Customizing the seed configuration is the most cumbersome task for COEUS deployment. The seed configuration defines the internal knowledge base structure, the application model, the external resources being loaded and how the heterogeneous data are integrated. To simplify this task, the use of Protege is advised.
A sample seed configuration file is provided for each scenario.

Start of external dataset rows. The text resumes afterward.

-- ==== Sys2Proof/Machine/Power.lean ====
section
/-! DEFINITION. Power states, resets from contacts, REFCLK, trimming, the power cap, temperatures, and the wake detector (R378 to
R380, R456 to R458, R463 to R470, R474 to R479, R521, R522). -/
namespace Sys2Proof.Machine

def srcIsland : Nat := srcDomain 94

/-! ## Whole-device resets from outside (R470, R521) -/

/-- A power-on reset: the cause that the island knows, or POWER_ON. -/
def State.powerOn (s : State) : State :=
  let s1 := s.wholeReset (s.pow.nextCause.getD 1) false
  ({ s1 with pow := { s1.pow with tripped := false } }).startUp none

/-- POWER_ON_RESET: 54 V enters its operating range.  After a thermal trip the start waits for Tj below 85 degrees. -/
def execPowerOnReset (tj : Nat) (s : State) : Host.Outcome State Fault Refusal :=
  if s.pow.tripped && decide (85 ≤ tj) then .next s else .next s.powerOn

/-- A wake from DORMANT (R469): a power-on reset that keeps the island and the wake registers. -/
def State.wakeUp (s : State) (cause : Nat) : State :=
  let s1 := ((s.wholeReset cause false).copyRegs s islandRegs).setFs [(Fld.VNT_WAKE_STATUS_ARMED, 0), (Fld.CLK_SRC_REFCLK_OK, if s.pow.refclk then 1 else 0)]
  ({ s1 with i3c := s.i3c, pow := { s1.pow with refclk := s.pow.refclk } }).startUp none

/-- RESET_N: a low of 200 ns or longer; start-up goes on at its release.  After a thermal trip it begins the start, once Tj is
below 85 degrees; in DORMANT it wakes. -/
def execResetN (ns tj : Nat) (s : State) : Host.Outcome State Fault Refusal :=
  if ns < 200 then .next s
  else
    let s1 := { s with pow := { s.pow with resetLow := true } }
    match s.pow.state with
    | .off =>
      if s.pow.tripped && decide (tj < 85) then .next s1.powerOn
      else .next s1
    | .dormant => .next (s1.wakeUp 2)
    | _ => .next (s1.wholeReset 2 true)

/-- RESET_N_RELEASE: RESET_N returns high, and start-up goes on from where it stopped. -/
def execResetNRelease (s : State) : Host.Outcome State Fault Refusal :=
  let s1 := { s with pow := { s.pow with resetLow := false } }
  if s.pow.resetLow && s.pow.state == .starting then .next (s1.startUp none) else .next s1

/-- V54_FAIL: 54 V has been outside its operating range for `us`; from 50 us on the device stops with all die and HBM state lost. -/
def execV54Fail (us : Nat) (s : State) : Host.Outcome State Fault Refusal :=
  if us < 50 ∨ s.pow.state = .off ∧ !s.pow.tripped then .next s
  else .next { s with pow := { s.pow with state := .off, nextCause := some (if s.pow.tripped then 4 else 7) } }

/-- THERMAL_TRIP: at 115 degrees the island removes power from every rail except its own. -/
def execThermalTrip (tj : Nat) (s : State) : Host.Outcome State Fault Refusal :=
  if tj < 115 ∨ s.pow.state = .off then .next s
  else .next { s with pow := { s.pow with state := .off, tripped := true, nextCause := some 4 } }

/-! ## FREEZE_N and WAKE_N (R479, R469, R521) -/

/-- FREEZE_N: low for `ns`, and whether it stays low; a low shorter than 40 ns is ignored, and with RESET_N low it is not taken. -/
def execFreezeN (ns : Nat) (stays : Bool) (s : State) : Host.Outcome State Fault Refusal :=
  if ns < 40 then .next s
  else .next (({ s with pow := { s.pow with freezeLow := stays } }).freezeTrigger 1)

/-- WAKE_N: low for `us` in DORMANT. -/
def execWakeN (us : Nat) (s : State) : Host.Outcome State Fault Refusal :=
  if s.pow.state = .dormant ∧ 1000 ≤ us ∧ s.flag Fld.PWR_WAKE_WAKE_N then .next (s.wakeUp 6) else .next s

/-! ## The wake-pattern detector (R378 to R380) -/

/-- VNT_WAKE_CFG.MODE as it acts. -/
def State.wakeMode (s : State) : Nat := let m := s.getF Fld.VNT_WAKE_CFG_MODE; if m = 3 then 0 else m

/-- WAKE_DETECTOR_ARM: in the dormant state the signal has been absent for QUIET ms without a break. -/
def execWakeDetectorArm (s : State) : Host.Outcome State Fault Refusal :=
  if s.pow.state = .dormant ∧ s.flag Fld.PWR_WAKE_DETECTOR ∧ s.wakeMode ≠ 0 ∧ !s.pow.armed then
    .next (({ s with pow := { s.pow with armed := true } }).setF Fld.VNT_WAKE_STATUS_ARMED 1)
  else .next s

/-- Bursts matched after one more, given the gap before it and its length in ms; a faulty gap or burst restarts the match, and the
burst that ends a faulty gap is not counted. -/
def burstStep (onMin onMax offMin offMax count : Nat) (k : Nat) (e : Nat × Nat) : Nat :=
  if k = count then k
  else if 0 < k ∧ ¬(offMin ≤ e.1 ∧ e.1 ≤ offMax) then 0
  else if onMin ≤ e.2 ∧ e.2 ≤ onMax then k + 1 else 0

/-- The signal since arming completes a match: each burst as the gap before it and its length. -/
def State.wakeMatches (s : State) (bursts : List (Nat × Nat)) : Bool :=
  let on := s.getF Fld.VNT_WAKE_TIMES_ON_MIN
  if s.wakeMode = 1 then bursts.any fun e => decide (on ≤ e.2)
  else
    let count := min 8 (max 2 (s.getF Fld.VNT_WAKE_CFG_COUNT))
    bursts.foldl (burstStep on (s.getF Fld.VNT_WAKE_TIMES_ON_MAX) (s.getF Fld.VNT_WAKE_TIMES_OFF_MIN) (s.getF Fld.VNT_WAKE_TIMES_OFF_MAX) count) 0 == count

/-- WAKE_PATTERN_MATCH: what the armed detector has received; a completed match wakes the device, disarms the detector and
records its cause. -/
def execWakePatternMatch (bursts : List (Nat × Nat)) (s : State) : Host.Outcome State Fault Refusal :=
  if s.pow.state = .dormant ∧ s.pow.armed ∧ s.wakeMatches bursts then
    let s1 := (s.wakeUp 5).setFs [(Fld.VNT_WAKE_STATUS_VALID, 1), (Fld.VNT_WAKE_STATUS_CAUSE, s.wakeMode)]
    .next (s1.raise (srcVent 0) wholeDevice clsInfo 0x8009 0 [w s.wakeMode])
  else .next s

/-! ## REFCLK (R456, R476, R477) -/

/-- REFCLK_PRESENT: REFCLK is judged present.  A start-up that waits for it goes on; a held device waits for REFCLK_RETURN. -/
def execRefclkPresent (s : State) : Host.Outcome State Fault Refusal :=
  if s.pow.refclk then .next s
  else
    let s1 := s.setF Fld.CLK_SRC_REFCLK_OK 1
    let s2 := { s1 with pow := { s1.pow with refclk := true } }
    match s.pow.state with
    | .off => .next s
    | .hold => .next s1
    | .starting => if s.pow.locked then .next s1 else .next (s2.startUp none)
    | _ => .next s2

/-- A PTP source vent exists. -/
def State.ptpSource (s : State) : Bool := (List.range 16).any fun v => s.flag (Fld.VNT_PTP_CFG_SOURCE v)

/-- The source from which the island can trim its oscillator (R457). -/
def State.trimSource (s : State) : Nat :=
  if s.pow.refclk then 1 else if s.ptpSource && s.flag Fld.CLK_TIME_STATUS_SYNC then 2 else 0

/-- The trim source changes; a frozen or held device raises nothing (R485). -/
def State.trimFrom (s : State) (src err : Nat) : State :=
  if s.getF Fld.CLK_SRC_TRIM_SRC = src then s
  else
    let s1 := s.setF Fld.CLK_SRC_TRIM_SRC src
    if s1.alive then s1.raise srcIsland wholeDevice clsInfo 0xB002 0 [w src, w err] else s1

/-- REFCLK_LOSS: RUNNING and FROZEN enter HOLD; a start-up that has locked a PLL stops where it stands. -/
def execRefclkLoss (s : State) : Host.Outcome State Fault Refusal :=
  if !s.pow.refclk then .next s
  else
    let s1 := (s.setF Fld.CLK_SRC_REFCLK_OK 0).incSat Fld.CLK_SRC_LOSSES 1
    let s2 := { s1 with pow := { s1.pow with refclk := false } }
    let hold : State :=
      let s3 := { s2 with pow := { s2.pow with state := .hold, drives := false }, dbg := { s2.dbg with offset := 0, bit := 0 } }
      ((s3.setF Fld.FRZ_STATUS_HELD 1).trimFrom s3.trimSource 0).holdLinks
    match s.pow.state with
    | .off => .next s
    | .running => .next hold
    | .frozen => .next hold
    | _ => .next s2

/-- REFCLK_RETURN: REFCLK has been present again for 10 ms; HOLD, which lasted `heldUs`, becomes a freeze, in which port 0 of vent 0 trains
again for the read-out, or a reset, and a stopped start-up begins again. -/
def execRefclkReturn (heldUs : Nat) (s : State) : Host.Outcome State Fault Refusal :=
  let s1 := (s.setF Fld.CLK_SRC_REFCLK_OK 1)
  match s.pow.state with
  | .hold =>
    let s2 := { s1 with pow := { s1.pow with refclk := true, heldUs := some heldUs } }
    if s2.flag Fld.FRZ_CFG_ON_REFCLK then
      let s3 := s2.freezeNow 4
      .next (if s3.flag Fld.FRZ_CFG_MODE && !s3.flag Fld.FRZ_STATUS_PORT_FALLBACK then s3.trainPort 0 0 else s3)
    else .next (s2.selfReset 3)
  | .starting =>
    if s.pow.locked && !s.pow.refclk then .next (({ s1 with pow := { s1.pow with refclk := true } }).selfReset 3) else .next s
  | _ => .next s

/-! ## Trimming and device time (R457, R458) -/

/-- TRIM_MEASUREMENT: a count against the present source gives a trim word and an error bound in 0.1 ppm. -/
def execTrimMeasurement (trim err : Nat) (s : State) : Host.Outcome State Fault Refusal :=
  if s.pow.state = .off then .next s
  else if s.trimSource = 0 then .next (s.trimFrom 0 (s.getF Fld.CLK_AON_TRIM_ERROR))
  else
    let s1 := s.setFs [(Fld.CLK_AON_TRIM_TRIM, trim), (Fld.CLK_AON_TRIM_ERROR, min err 65535), (Fld.CLK_SRC_TRIMMED, if err ≤ 20 then 1 else 0)]
    .next (s1.trimFrom s1.trimSource (min err 65535))

/-- PTP_LOCK: at its first lock the clock of a source vent sets device time to PTP time in one step (R377, R458). -/
def execPtpLock (ns : Nat) (s : State) : Host.Outcome State Fault Refusal := live s <|
  if s.ptpSource && s.unsync then .next (({ s with time := ns }).setF Fld.CLK_TIME_STATUS_SYNC 1) else .next s

/-! ## Power cap (R464 to R467) -/

/-- CAP as it acts. -/
def State.capWatts (s : State) : Nat := max 300 (min (s.getF Fld.PWR_CFG_CAP) (if s.flag Fld.PWR_CFG_COOLING then 2000 else 1200))

def State.pwrLimit (s : State) (reason : Nat) : State :=
  s.raise srcPower wholeDevice clsInfo 0xB003 0 [w reason, w (s.getF Fld.PWR_CEIL_F_CAP), w (s.getF Fld.PWR_CEIL_F_THERM), w (s.getF Fld.PWR_CEIL_DUTY)]

/-- F_CAP moves: PWR_LIMIT where it crosses a multiple of 100 MHz. -/
def State.moveCap (s : State) (f : Nat) : State :=
  let old := s.getF Fld.PWR_CEIL_F_CAP
  let s1 := (({ s with pow := { s.pow with capAt := s.time } }).setF Fld.PWR_CEIL_F_CAP f).syncFreqs
  if old / 100 = f / 100 then s1 else s1.pwrLimit 1
def State.moveDuty (s : State) (d reason : Nat) : State :=
  (({ s with pow := { s.pow with capAt := s.time } }).setF Fld.PWR_CEIL_DUTY d).pwrLimit reason

/-- The controller's next move for a 1 ms average. -/
def State.capStep (s : State) (p1 : Nat) : State :=
  let cap := s.capWatts
  let f := s.getF Fld.PWR_CEIL_F_CAP
  let d := s.getF Fld.PWR_CEIL_DUTY
  let since := s.time - s.pow.capAt
  if cap < p1 then
    if since < 100000 then s
    else if 400 < f then s.moveCap (max 400 (f - 25))
    else if d < 3 then s.moveDuty (d + 1) 1
    else ({ s with pow := { s.pow with capAt := s.time } }).pwrLimit 3
  else if p1 * 100 < cap * 95 then
    if since < 1000000 then s
    else if 0 < d then (if s.pow.critical then s else s.moveDuty (d - 1) 1)
    else if f < 1300 then s.moveCap (min 1300 (f + 25))
    else s
  else s

/-- POWER_SAMPLE: the averages over 1 ms and 100 ms in W, and the energy in mJ since the last sample. -/
def execPowerSample (p1 p100 energy : Nat) (s : State) : Host.Outcome State Fault Refusal := live s <|
  let s1 := (s.setFs [(Fld.PWR_STATUS_P_1MS, min p1 8191), (Fld.PWR_STATUS_P_100MS, min p100 8191)]).incF Fld.PWR_ENERGY_MJ energy
  if s1.pow.state = .running then .next (s1.capStep p1) else .next s1

/-! ## Temperatures (R468) -/

def State.tCrit (s : State) : Nat := min 110 (s.getF Fld.PWR_THERM_CFG_T_CRIT)
def State.tThrottle (s : State) : Nat := min s.tCrit (s.getF Fld.PWR_THERM_CFG_T_THROTTLE)

def State.thermEvent (s : State) (sensor tj kind : Nat) : State := s.raise srcPower wholeDevice clsInfo 0xB004 0 [w sensor, w tj, w kind]

/-- F_THERM moves no faster than every `ns`. -/
def State.moveTherm (s : State) (f ns : Nat) : State :=
  if s.time - s.pow.thermAt < ns then s
  else (({ s with pow := { s.pow with thermAt := s.time } }).setF Fld.PWR_CEIL_F_THERM f).syncFreqs

/-- At T_WARN, kind 1. -/
def State.thermWarn (s : State) (sensor tj : Nat) : State :=
  let warn := decide (s.getF Fld.PWR_THERM_CFG_T_WARN ≤ tj)
  let s1 := if warn && !s.pow.warned then s.thermEvent sensor tj 1 else s
  { s1 with pow := { s1.pow with warned := warn } }

/-- Above T_THROTTLE, kind 2 once and F_THERM falls; below T_THROTTLE - 2, it rises. -/
def State.thermThrottle (s : State) (sensor tj : Nat) : State :=
  let f := s.getF Fld.PWR_CEIL_F_THERM
  if s.tThrottle < tj then
    let s1 := if s.pow.throttled then s else s.thermEvent sensor tj 2
    let s2 := { s1 with pow := { s1.pow with throttled := true } }
    s2.moveTherm (max 400 (f - 25)) 100000
  else if tj + 2 < s.tThrottle then
    let s1 := { s with pow := { s.pow with throttled := false } }
    s1.moveTherm (min 1300 (f + 25)) 1000000
  else s

/-- At T_CRIT, F_THERM is 400 MHz and DUTY 3 at once, and kind 3. -/
def State.thermCritical (s : State) (sensor tj : Nat) : State :=
  let crit := decide (s.tCrit ≤ tj)
  let s1 := { s with pow := { s.pow with critical := crit } }
  if crit && !s.pow.critical then
    let s2 := (s1.setF Fld.PWR_CEIL_F_THERM 400).syncFreqs
    let s3 := if s2.getF Fld.PWR_CEIL_DUTY = 3 then s2 else s2.moveDuty 3 2
    s3.thermEvent sensor tj 3
  else s1

/-- THERMAL_SAMPLE: the hottest die sensor with its reading, and the hottest stack, in degrees. -/
def execThermalSample (sensor tj hbm : Nat) (s : State) : Host.Outcome State Fault Refusal := live s <|
  let s1 := s.setFs [(Fld.PWR_TEMP_SENSOR, sensor), (Fld.PWR_TEMP_TJ, min tj 255), (Fld.PWR_TEMP_HBM, min hbm 255)]
  .next (((s1.thermWarn sensor tj).thermThrottle sensor tj).thermCritical sensor tj)

end Sys2Proof.Machine
end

These scenarios are further detailed next.

News Aggregator
Setup file located in src/java/newsaggregator/setup.rdf
Protein Integrator
Setup file located in src/java/proteinator/setup.rdf

News aggregator

The first step is to define how our news integration model will map to COEUS' ontology. COEUS' ontology revolves a tree-based structure, Entity-Concept-Item, which will be used to organize our data collection in the knowledge base. For this scenario, we want to have a set of news organized according to their original source (an RSS/XML feed). We will use four sports journals: the international Reuters sports section, the british BBC sports section, the spanish Marca journal and the portuguese A Bola journal. For this matter, we will have the following structure:

  • News (Entity)
    • Reuters (Concept) <-> Reuters (Resource)
    • BBC (Concept) <-> BBC (Resource)
    • Marca (Concept) <-> Marca (Resource)
    • A Bola (Concept) <-> A Bola (Resource)
Each of the news' entries will be read and translated into a new Item individual, associated with the original source. Next, we detail some samples for the RDF describing the entities, concepts, resource connectors and selectors to integrate these data in a new COEUS seed.
These examples can be found in the COEUS package.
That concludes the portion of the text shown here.